La ragazza diventa un
chiodo fisso e l'orco ne costruisce su un'illusione malata: nella
propria immaginazione, l'orco, la modella a proprio piacimento
dandogli una propria intonazione e carattere, una propria versione e la trasforma
nella bambola gonfiabile che ha acquistato per poter dare libero
sfogo al suo desiderio sessuale.
Il fragile equilibrio
nella mente dell'orco viene interrotto bruscamente: la ragazza del
bar inizia a frequentare un coetaneo. L'orco è in balia di
sentimenti bruschi: tradimento, rabbia, gelosia. Inizialmente,
sfoga tutto ciò sulla bambola gonfiabile, come una violenta catarsi,
che rappresenta la ragazza, quindi, infligge quel corpo di plastica tutto
l'odio che riesce ad esprimere ma si rende conto che non è
abbastanza. Tutto ciò non fa che
dar da mangiare all'orco, lo irrobustisce per gli agghiaccianti atti
finali: l'orco cerca di spogliare questa ragazza all'appartenenza del
mondo di fuori in maniera a dir poco brutale.
Gli atti che seguono sono
innominabili, cruenti, cattivi. Ed è proprio così che l'orco,
utilizzando una violenza inaudita, crea altri orchi.

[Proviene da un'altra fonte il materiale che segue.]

/-! ### Dma -/

theorem State.keeps_setD (c st : Nat) (h : Keeps s₀ s) : Keeps s₀ (s.setD c st) := keeps_setRf _ _ _ _ h
theorem State.keeps_writeSrec (c cause : Nat) (armed : Bool) (h : Keeps s₀ s) : Keeps s₀ (s.writeSrec c cause armed) :=
  keeps_ite (fun _ => h) (fun _ => keeps_host _ (Memory.wf_wrBytes _ _) h)
theorem State.keeps_dStop (c cause : Nat) (h : Keeps s₀ s) : Keeps s₀ (s.dStop c cause) := by
  unfold State.dStop
  extract_lets _ _ t
  have k : Keeps s₀ t := keeps_writeSrec _ _ _ (keeps_setRf _ _ _ _ (keeps_setD _ _ h))
  exact keeps_publish _ (keeps_msix _ (keeps_setChan _ _ (keeps_ite (fun _ => keeps_rServed _ _ k) (fun _ => k))))
theorem State.keeps_dStart (c src dst len : Nat) (flags : W32) (h : Keeps s₀ s) : Keeps s₀ (s.dStart c src dst len flags) := by
  unfold State.dStart
  extract_lets _ _ _ _ t1 t2
  have k1 : Keeps s₀ t1 := keeps_setChan _ _ (keeps_setD _ _
    (keeps_setReg _ _ (keeps_setReg _ _ (keeps_setReg _ _ (keeps_setReg64 _ _
    (keeps_setReg64 _ _ (keeps_ite (fun _ => keeps_rLook _ h) (fun _ => h))))))))
  have k2 : Keeps s₀ t2 := keeps_ite (fun _ => keeps_rServed _ _ k1) (fun _ => k1)
  exact keeps_ite (fun _ => keeps_dStop _ _ k2) (fun _ => k2)
theorem State.keeps_dShadow (c : Nat) (h : Keeps s₀ s) : Keeps s₀ (s.dShadow c) := keeps_dStart _ _ _ _ _ h
theorem State.keeps_dComplete (c : Nat) (h : Keeps s₀ s) : Keeps s₀ (s.dComplete c) := by
  unfold State.dComplete
  extract_lets _ _ _ t1 t2 t3 t4
  have k1 : Keeps s₀ t1 := keeps_setReg _ _ (keeps_setRb _ _ _ (keeps_setChan _ _ h))
  have k2 : Keeps s₀ t2 := keeps_ite (fun _ => keeps_writeSrec _ _ _ k1) (fun _ => k1)
  have k3 : Keeps s₀ t3 := keeps_ite (fun _ => keeps_msix _ k2) (fun _ => k2)
  have k4 : Keeps s₀ t4 := keeps_ite (fun _ => keeps_publish _ k3) (fun _ => k3)
  exact keeps_ite (fun _ => keeps_setReg _ _ k4) (fun _ => keeps_ite (fun _ => keeps_dShadow _ k4) (fun _ => keeps_setD _ _ k4))
theorem State.keeps_devRead (c a n : Nat) (h : Keeps s₀ s) : Keeps s₀ (s.devRead c a n).2 := by
  unfold State.devRead
  split
  · exact keeps_csRead _ _ _ _ h
  · exact keeps_hbmRead _ _ _ _ h
theorem State.keeps_devWrite (c a : Nat) (b : List Byte) (h : Keeps s₀ s) : Keeps s₀ (s.devWrite c a b) :=
  keeps_ite (fun _ => keeps_csWrite _ _ h) (fun _ => keeps_hbmMerge_ctx _ _ _ _ _ h)
theorem State.keeps_dAdvance (c n : Nat) (h : Keeps s₀ s) : Keeps s₀ (s.dAdvance c n) := by
  unfold State.dAdvance
  extract_lets _ t
  have k : Keeps s₀ t := keeps_setReg64 _ _ h
  exact keeps_setChan _ _ (keeps_setReg _ _ (keeps_ite (fun _ => k) (fun _ => keeps_setReg64 _ _ k)))
theorem State.keeps_dMove (c n : Nat) (h : Keeps s₀ s) : Keeps s₀ (s.dMove c n) := by
  unfold State.dMove
  extract_lets
  refine keeps_ite (fun _ => h) (fun _ => keeps_ite (fun _ => keeps_dAdvance _ _ (keeps_devWrite _ _ _ h)) (fun _ => ?_))
  split
  rename_i t e
  have k : Keeps s₀ t := (keeps_devRead _ _ _ h).of_snd e
  extract_lets
  exact keeps_ite (fun _ => keeps_dAdvance _ _ (keeps_rServed _ _ (keeps_rPut _ _ _ k)))
    (fun _ => keeps_dAdvance _ _ (keeps_host _ (Memory.wf_wrBytes _ _) k))
theorem State.keeps_dBurstDone (c : Nat) (h : Keeps s₀ s) : Keeps s₀ (s.dBurstDone c) := by
  unfold State.dBurstDone
  extract_lets _ _ _ _ t1 t2
  have k1 : Keeps s₀ t1 := keeps_dMove _ _ h
  have k2 : Keeps s₀ t2 := keeps_dMove _ _ h
  refine keeps_ite (fun _ => ?_) (fun _ => keeps_ite (fun _ => keeps_dStop _ _ k2)
    (fun _ => keeps_ite (fun _ => keeps_dComplete _ k2) (fun _ => k2)))
  split
  rename_i t3 e
  have k3 : Keeps s₀ t3 := by
    refine Keeps.of_snd ?_ e
    split
    · exact keeps_scan _ _ _ _ _ _ _ k1
    · exact keeps_scan _ _ _ _ _ _ _ k1
  exact keeps_dStop _ _ k3
theorem State.keeps_dFetch (c : Nat) (h : Keeps s₀ s) : Keeps s₀ (s.dFetch c).2.2 := keeps_csRead _ _ _ _ h
theorem State.keeps_dNext (c : Nat) (h : Keeps s₀ s) : Keeps s₀ (s.dNext c) := keeps_setReg _ _ h
theorem keepsNext_execDmaShadowGo (c : Nat) (v : W32) (h : Keeps s₀ s) : KeepsNext s₀ (execDmaShadowGo c v s) := by
  unfold execDmaShadowGo
  refine keepsNext_gate ?_ h
  split
  · exact keeps_dShadow _ h
  · exact keeps_setD _ _ h
  · exact keeps_setRb _ _ _ h
theorem keepsNext_execDmaAbort (c : Nat) (h : Keeps s₀ s) : KeepsNext s₀ (execDmaAbort c s) :=
  keepsNext_gate (keeps_ite (fun _ => keeps_setD _ _ (keeps_setChan _ _ h)) (fun _ => keeps_dStop _ _ h)) h
theorem State.keeps_freeMask (n : Nat) (h : Keeps s₀ s) : Keeps s₀ (s.freeMask n).2 := keeps_with h
theorem State.keeps_dKill (c : Nat) (h : Keeps s₀ s) : Keeps s₀ (s.dKill c) := by
  unfold State.dKill
  extract_lets _ _ _ t1
  have k1 : Keeps s₀ t1 := by
    refine keeps_ite (fun _ => ?_) (fun _ => h)
    split
    rename_i e
    split
    rename_i e1
    exact keeps_host _ (Memory.wf_wrBytesEn _ _ _) ((keeps_freeMask _ ((keeps_devRead _ _ _ h).of_snd e)).of_snd e1)
  split
  rename_i e2
  split
  rename_i e3
  extract_lets _ t2
  have k2 : Keeps s₀ t2 := keeps_setReg _ _ (keeps_setReg _ _
    (keeps_setRf _ _ _ _ (keeps_setD _ _ ((keeps_free ((keeps_free k1).of_snd e2)).of_snd e3))))
  exact keeps_setChan _ _ (keeps_ite (fun _ => keeps_rServed _ _ k2) (fun _ => k2))
theorem keepsNext_execDmaKill (c : Nat) (h : Keeps s₀ s) : KeepsNext s₀ (execDmaKill c s) := keepsNext_gate (keeps_dKill _ h) h
theorem keepsNext_execDmaProgStart (c : Nat) (h : Keeps s₀ s) : KeepsNext s₀ (execDmaProgStart c s) := by
  unfold execDmaProgStart
  refine keepsNext_gate ?_ h
  extract_lets
  exact keeps_setD _ _ (keeps_setReg _ _ (keeps_setReg _ _ (keeps_setChan _ _ (keeps_setReg _ _ h))))
theorem keepsNext_execDmaBurstComplete (c : Nat) (up : Option Upset) (h : Keeps s₀ s) :
    KeepsNext s₀ (execDmaBurstComplete c up s) := by
  unfold execDmaBurstComplete
  refine keepsNext_gate ?_ h
  extract_lets t1 _ t2
  have k1 : Keeps s₀ t1 := keeps_upset _ h
  have k2 : Keeps s₀ t2 := keeps_rLook _ k1
  exact keeps_ite (fun _ => keeps_ite (fun _ => keeps_dStop _ _ k2)
    (fun _ => keeps_ite (fun _ => keeps_dBurstDone _ k2) (fun _ => keeps_ite (fun _ => keeps_dStop _ _ k2)
    (fun _ => keeps_rWait _ _ _ k2)))) (fun _ => keeps_dBurstDone _ k1)
theorem State.keeps_dOp (c o : Nat) (b : List Byte) (h : Keeps s₀ s) : Keeps s₀ (s.dOp c o b) := by
  unfold State.dOp
  split
  · exact keeps_dStop _ _ h
  · extract_lets
    exact keeps_dStart _ _ _ _ _ (keeps_setChan _ _ h)
  · extract_lets _ _ _ _ _ _ t
    have k : Keeps s₀ t := keeps_setChan _ _ h
    exact keeps_ite (fun _ => keeps_dStop _ _ h) (fun _ => keeps_ite (fun _ => keeps_dNext _ k)
      (fun _ => keeps_ite (fun _ => keeps_dStop _ _ k) (fun _ => keeps_setReg _ _ k)))
  · exact keeps_setD _ _ (keeps_setChan _ _ h)
  · extract_lets
    exact keeps_dNext _ (keeps_ite (fun _ => keeps_publish _ h) (fun _ => h))
  · exact keeps_dStop _ _ h
theorem State.keeps_dFetched (c : Nat) (h : Keeps s₀ s) : Keeps s₀ (s.dFetched c) := by
  unfold State.dFetched
  split
  rename_i t e
  have k : Keeps s₀ t := (keeps_dFetch _ h).of_snd₂ e
  exact keeps_ite (fun _ => keeps_dStop _ _ k) (fun _ => keeps_dOp _ _ _ k)
theorem State.keeps_dInstr (c op : Nat) (h : Keeps s₀ s) : Keeps s₀ (s.dInstr c op) := by
  unfold State.dInstr
  split
  extract_lets
  exact keeps_ite (fun _ => keeps_fabUnit _ _ (fun _ k => keeps_dFetched _ k) h) (fun _ => h)
theorem keepsNext_dmaRow (c op : Nat) (h : Keeps s₀ s) : KeepsNext s₀ (dmaRow c op s) := keepsNext_gate (keeps_dInstr _ _ h) h
theorem keepsNext_execDmaEnd (c : Nat) (h : Keeps s₀ s) : KeepsNext s₀ (execDmaEnd c s) := keepsNext_dmaRow _ _ h
theorem keepsNext_execDmaMove (c : Nat) (h : Keeps s₀ s) : KeepsNext s₀ (execDmaMove c s) := keepsNext_dmaRow _ _ h
theorem keepsNext_execDmaLoop (c : Nat) (h : Keeps s₀ s) : KeepsNext s₀ (execDmaLoop c s) := keepsNext_dmaRow _ _ h
theorem keepsNext_execDmaWait (c : Nat) (h : Keeps s₀ s) : KeepsNext s₀ (execDmaWait c s) := keepsNext_dmaRow _ _ h
theorem keepsNext_execDmaSignal (c : Nat) (h : Keeps s₀ s) : KeepsNext s₀ (execDmaSignal c s) := keepsNext_dmaRow _ _ h
theorem State.keeps_dmaEvent (ch : Nat) (h : Keeps s₀ s) : Keeps s₀ (s.dmaEvent ch) :=
  keeps_foldl (fun _ _ k => keeps_dNext _ (keeps_setD _ _ (keeps_setChan _ _ k))) _ h
theorem State.keeps_dmaHostError (c : Nat) (h : Keeps s₀ s) : Keeps s₀ (s.dmaHostError c) :=
  keeps_ite (fun _ => keeps_dStop _ _ h) (fun _ => h)
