-- ==== Sys2Proof/Machine/Frames.lean ====
section
/-! DEFINITION. The five wire frames (30_encoding.md R105, R107). A frame goes on the wire inside a micro-program: its
meaning is the cycle at whose end its SEND starts (40_primitives.md R135), the frame in `sh_val` and its first bit on DI;
the bits follow over the next w·L edges (R137). The data frame also comes in on DO (R107): then its meaning is the cycle at
whose end RECV8 completes it (R139). Where the running micro-program has no such frame at this edge the frame is refused. -/

namespace Sys2Proof.Machine

/-- FRAME_READ (R105): `1 10 a5..a0`. -/
def execFrameRead (a : DevAddr) (s : State) : Host.Outcome State Fault Refusal :=
  s.sendCycle (.wire9 (0b110#3 ++ a))

/-- FRAME_WRITE (R105): `1 01 a5..a0`. -/
def execFrameWrite (a : DevAddr) (s : State) : Host.Outcome State Fault Refusal :=
  s.sendCycle (.wire9 (0b101#3 ++ a))

/-- FRAME_EWEN (R105): `1 00 11 0000`. -/
def execFrameEwen (s : State) : Host.Outcome State Fault Refusal :=
  s.sendCycle (.wire9 0b100110000#9)

/-- FRAME_EWDS (R105): `1 00 00 0000`. -/
def execFrameEwds (s : State) : Host.Outcome State Fault Refusal :=
  s.sendCycle (.wire9 0b100000000#9)

/-- FRAME_DATA (R107): the 8 data bits, on DI or on DO. -/
def execFrameData (d : Byte) (s : State) : Host.Outcome State Fault Refusal :=
  s.dataCycle d

end Sys2Proof.Machine
end

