/-- R106: with the default headers, an address of 0 to 63 stays out of the opcode bits; ADDR bits 6 and 7 are ORed into
frame bits 6 and 7. -/
def Obligations.AddressesStayOutOfOpcode : Prop :=
  ∀ a : Byte,
    (a.toNat < 64 →
      (addrFrame Params.default.readHdr a).toNat = 0x180 + a.toNat ∧
      (addrFrame Params.default.writeHdr a).toNat = 0x140 + a.toNat) ∧
    (addrFrame Params.default.readHdr a).extractLsb' 6 3 = (if a.getLsbD 6 then 0b111#3 else 0b110#3) ∧
    (addrFrame Params.default.writeHdr a).extractLsb' 6 3 = (if a.getLsbD 7 then 0b111#3 else 0b101#3)

/-- The frames as instructions: where the micro-program of the running command sends this frame at the edge that ends the
cycle, SEND starts (R135): `upc` advances, `sh_val` takes the frame, `bit_idx` the index of its first bit, DI that bit, and
S cycles of setup begin. For the four 9-bit frames and the data frame on DI; the host registers change as the access of the
cycle says. -/
def Obligations.FramesStartTheirSend : Prop :=
  ∀ s : State, s.running →
    let sent := fun (v : Frame) (i : Nat) => s.synced (s.mwm.hostEdge s.params s.portAccess).host
      { s.mwm.seq with
        upc := s.mwm.seq.upc + 1#4, shVal := v, bitIdx := BitVec.ofNat 4 i, diQ := v.getLsbD i
        dly := s.mwm.seq.work.su.setWidth 17, phase := .setup }
    (∀ a, s.mwm.seq.sendDue s.params = some (.wire9 (0b110#3 ++ a)) →
      ∃ t, exec (.frameRead a) s = .next t ∧ s.othersAdvance t ∧ t.mwm = sent (0b110#3 ++ a) 8) ∧
    (∀ a, s.mwm.seq.sendDue s.params = some (.wire9 (0b101#3 ++ a)) →
      ∃ t, exec (.frameWrite a) s = .next t ∧ s.othersAdvance t ∧ t.mwm = sent (0b101#3 ++ a) 8) ∧
    (s.mwm.seq.sendDue s.params = some (.wire9 0x130#9) →
      ∃ t, exec .frameEwen s = .next t ∧ s.othersAdvance t ∧ t.mwm = sent 0x130#9 8) ∧
    (s.mwm.seq.sendDue s.params = some (.wire9 0x100#9) →
      ∃ t, exec .frameEwds s = .next t ∧ s.othersAdvance t ∧ t.mwm = sent 0x100#9 8) ∧
    (∀ d : Byte, s.mwm.seq.sendDue s.params = some (.wire8 d) →
      ∃ t, exec (.frameData d) s = .next t ∧ s.othersAdvance t ∧ t.mwm = sent (d.setWidth 9) 7)

/-- The data frame on DO (R107, R139): where RECV8 completes this byte at the edge that ends the cycle, `acc` holds it and
CS_OFF starts (R132, R161). -/
def Obligations.DataFrameReceived : Prop :=
  ∀ (s : State) (d : Byte), s.running → s.mwm.seq.recvDue s.mwm.sampleDO = some d →
    d = shiftIn s.mwm.seq.acc s.mwm.doS2 ∧
    ∃ t, exec (.frameData d) s = .next t ∧ s.othersAdvance t ∧
      t.mwm = s.synced (s.mwm.hostEdge s.params s.portAccess).host
        { s.mwm.seq with
          acc := d, upc := s.mwm.seq.upc + 1#4, csQ := false, diQ := false
          dly := s.mwm.seq.work.cs.setWidth 17, phase := .hold }
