theorem Seq.edges_add (p : Params) (b : Nat → Bool) (c m n : Nat) (q : Seq) :
    Seq.edges p b c (m + n) q = Seq.edges p b (c + m) n (Seq.edges p b c m q) := by
  induction m generalizing c q with
  | zero => simp [Seq.edges]
  | succ m ih =>
    rw [show m + 1 + n = (m + n) + 1 by omega, Seq.edges, ih, Seq.edges, show c + 1 + m = c + (m + 1) by omega]

theorem Seq.eventsFrom_add (p : Params) (b : Nat → Bool) (c m n : Nat) (q : Seq) :
    Seq.eventsFrom p b c (m + n) q =
      Seq.eventsFrom p b c m q ++ Seq.eventsFrom p b (c + m) n (Seq.edges p b c m q) := by
  induction m generalizing c q with
  | zero => simp [Seq.edges, Seq.eventsFrom]
  | succ m ih =>
    rw [show m + 1 + n = (m + n) + 1 by omega, Seq.eventsFrom, ih, Seq.eventsFrom, Seq.edges,
      show c + 1 + m = c + (m + 1) by omega, List.append_assoc]

theorem Seq.Runs.trans {p : Params} {b : Nat → Bool} {c m n : Nat} {q q' q'' : Seq} {es es' : List LineEvent}
    (h : Seq.Runs p b c m q es q') (h' : Seq.Runs p b (c + m) n q' es' q'') :
    Seq.Runs p b c (m + n) q (es ++ es') q'' := by
  obtain ⟨h1, rfl, rfl⟩ := h
  obtain ⟨h2, rfl, rfl⟩ := h'
  refine ⟨fun k hk => ?_, Seq.eventsFrom_add .., Seq.edges_add ..⟩
  by_cases hkm : k < m
  · exact h1 k hkm
  · obtain ⟨j, rfl⟩ : ∃ j, k = m + j := ⟨k - m, by omega⟩
    rw [Seq.edges_add]
    exact h2 j (by omega)

/-- One edge. -/
theorem Seq.Runs.one {p : Params} {b : Nat → Bool} {c : Nat} {q : Seq} (hb : q.busy = true) :
    Seq.Runs p b c 1 q (q.edgeEvents p (b c)) (q.edge p (b c)) := by
  refine ⟨fun m hm => ?_, by simp [Seq.eventsFrom], rfl⟩
  have : m = 0 := by omega
  subst this
  exact hb

/-- A wait, all but its last edge: nothing happens. -/
theorem Seq.Runs.wait {p : Params} {b : Nat → Bool} (n c : Nat) {q : Seq} (hb : q.busy = true)
    (hd : q.dly.toNat = n + 1) : Seq.Runs p b c n q [] { q with dly := 1#17 } := by
  induction n generalizing c q with
  | zero =>
    have : q.dly = 1#17 := BitVec.eq_of_toNat_eq (by simpa using hd)
    have hq : q = { q with dly := 1#17 } := by rw [← this]
    rw [← hq]
    exact Seq.Runs.refl
  | succ n ih =>
    have h1 : Seq.Runs p b c 1 q [] { q with dly := q.dly - 1#17 } := by
      have := Seq.Runs.one (p := p) (b := b) (c := c) hb
      rwa [Seq.edge_wait (by omega), Seq.edgeEvents, if_neg (by omega)] at this
    have h2 := ih (c + 1) (q := { q with dly := q.dly - 1#17 }) hb (by
      have : q.dly.toNat < 2 ^ 17 := q.dly.isLt
      show (q.dly - 1#17).toNat = n + 1
      bv_omega)
    rw [show n + 1 = 1 + n by omega]
    exact h1.trans h2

La scelta di narrazione è azzeccata e rende ogni momento incisivo, è uno stile che rispecchia l'umore dell'orco.
Sinceramente il racconto
a tratti mi ha costernato e mi ha dato un senso di angoscia
onnipresente. Ma forse è proprio questo che mira il racconto, a
farti dare un'occhiata a quanto può essere senza fondo la
perversione disumana? O cerca di metterti in guardia sugli orchi che
vivono in mezzo a noi?
Ed ecco, allora, il senso
di terrore si aggrappa, violentemente, alla tua pelle, cerchi
freneticamente di dar un volto all'orco, ma la domanda rimane senza
risposta ovvia: che volto ha un orco?